Task prompt
Take the lines from the beginning of the data below through the line holding "rq_vector (R112). -/" and return exactly those.

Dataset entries
● ● ●
-- ==== Sys2Proof/Machine/Random.lean ====
section
/-!
DEFINITION. The vectors of the random-bits queue (07, R112).
-/
namespace Sys2Proof.Machine

/-- The four counter words of Philox. -/
structure Philox where
  a : Nat
  b : Nat
  c : Nat
  d : Nat
  deriving DecidableEq, Repr

/-- One round of Philox-4x32. -/
def philoxRound (x : Philox) (k0 k1 : Nat) : Philox :=
  let p := 0xD2511F53 * x.a
  let q := 0xCD9E8D57 * x.c
  ⟨(q / 2 ^ 32) ^^^ x.b ^^^ k0, q % 2 ^ 32, (p / 2 ^ 32) ^^^ x.d ^^^ k1, p % 2 ^ 32⟩

/-- n rounds, the key raised after each. -/
def philoxRounds : Nat → Philox → Nat → Nat → Philox
  | 0, x, _, _ => x
  | n + 1, x, k0, k1 =>
    philoxRounds n (philoxRound x k0 k1) ((k0 + 0x9E3779B9) % 2 ^ 32) ((k1 + 0xBB67AE85) % 2 ^ 32)

/-- The four lanes of group g of vector n (R112). -/
def rqGroup (q : RandQ) (n g : Nat) : List Nat :=
  let c := (4 * n + g) % 2 ^ 48
  let x := philoxRounds 10
    ⟨c % 2 ^ 32, c / 2 ^ 32 + 2 ^ 16 * q.rank.toNat, q.node.toNat, q.step.toNat⟩
    (q.seed.toNat % 2 ^ 32) (q.seed.toNat / 2 ^ 32)
  [x.a, x.b, x.c, x.d]

/-- rq_vector (R112). -/
def rqVector (q : RandQ) (n : Nat) : BitVec 512 :=
  let n := n % 2 ^ 46
  ofLanes (rqGroup q n 0 ++ rqGroup q n 1 ++ rqGroup q n 2 ++ rqGroup q n 3)

/-- The vector that the k-th pop of a bundle takes. -/
def RandQ.peek (q : RandQ) (k : Nat) : BitVec 512 := rqVector q (q.pos.toNat + k)

/-- k vectors popped (R111). -/
def RandQ.pop (q : RandQ) (k : Nat) : RandQ :=
  { q with held := q.held - k, pos := q.pos + BitVec.ofNat 46 k }

end Sys2Proof.Machine
end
● ● ●
Solution to this problem
-- ==== Sys2Proof/Machine/Random.lean ====
section
/-!
DEFINITION. The vectors of the random-bits queue (07, R112).
-/
namespace Sys2Proof.Machine

/-- The four counter words of Philox. -/
structure Philox where
  a : Nat
  b : Nat
  c : Nat
  d : Nat
  deriving DecidableEq, Repr

/-- One round of Philox-4x32. -/
def philoxRound (x : Philox) (k0 k1 : Nat) : Philox :=
  let p := 0xD2511F53 * x.a
  let q := 0xCD9E8D57 * x.c
  ⟨(q / 2 ^ 32) ^^^ x.b ^^^ k0, q % 2 ^ 32, (p / 2 ^ 32) ^^^ x.d ^^^ k1, p % 2 ^ 32⟩

/-- n rounds, the key raised after each. -/
def philoxRounds : Nat → Philox → Nat → Nat → Philox
  | 0, x, _, _ => x
  | n + 1, x, k0, k1 =>
    philoxRounds n (philoxRound x k0 k1) ((k0 + 0x9E3779B9) % 2 ^ 32) ((k1 + 0xBB67AE85) % 2 ^ 32)

/-- The four lanes of group g of vector n (R112). -/
def rqGroup (q : RandQ) (n g : Nat) : List Nat :=
  let c := (4 * n + g) % 2 ^ 48
  let x := philoxRounds 10
    ⟨c % 2 ^ 32, c / 2 ^ 32 + 2 ^ 16 * q.rank.toNat, q.node.toNat, q.step.toNat⟩
    (q.seed.toNat % 2 ^ 32) (q.seed.toNat / 2 ^ 32)
  [x.a, x.b, x.c, x.d]

/-- rq_vector (R112). -/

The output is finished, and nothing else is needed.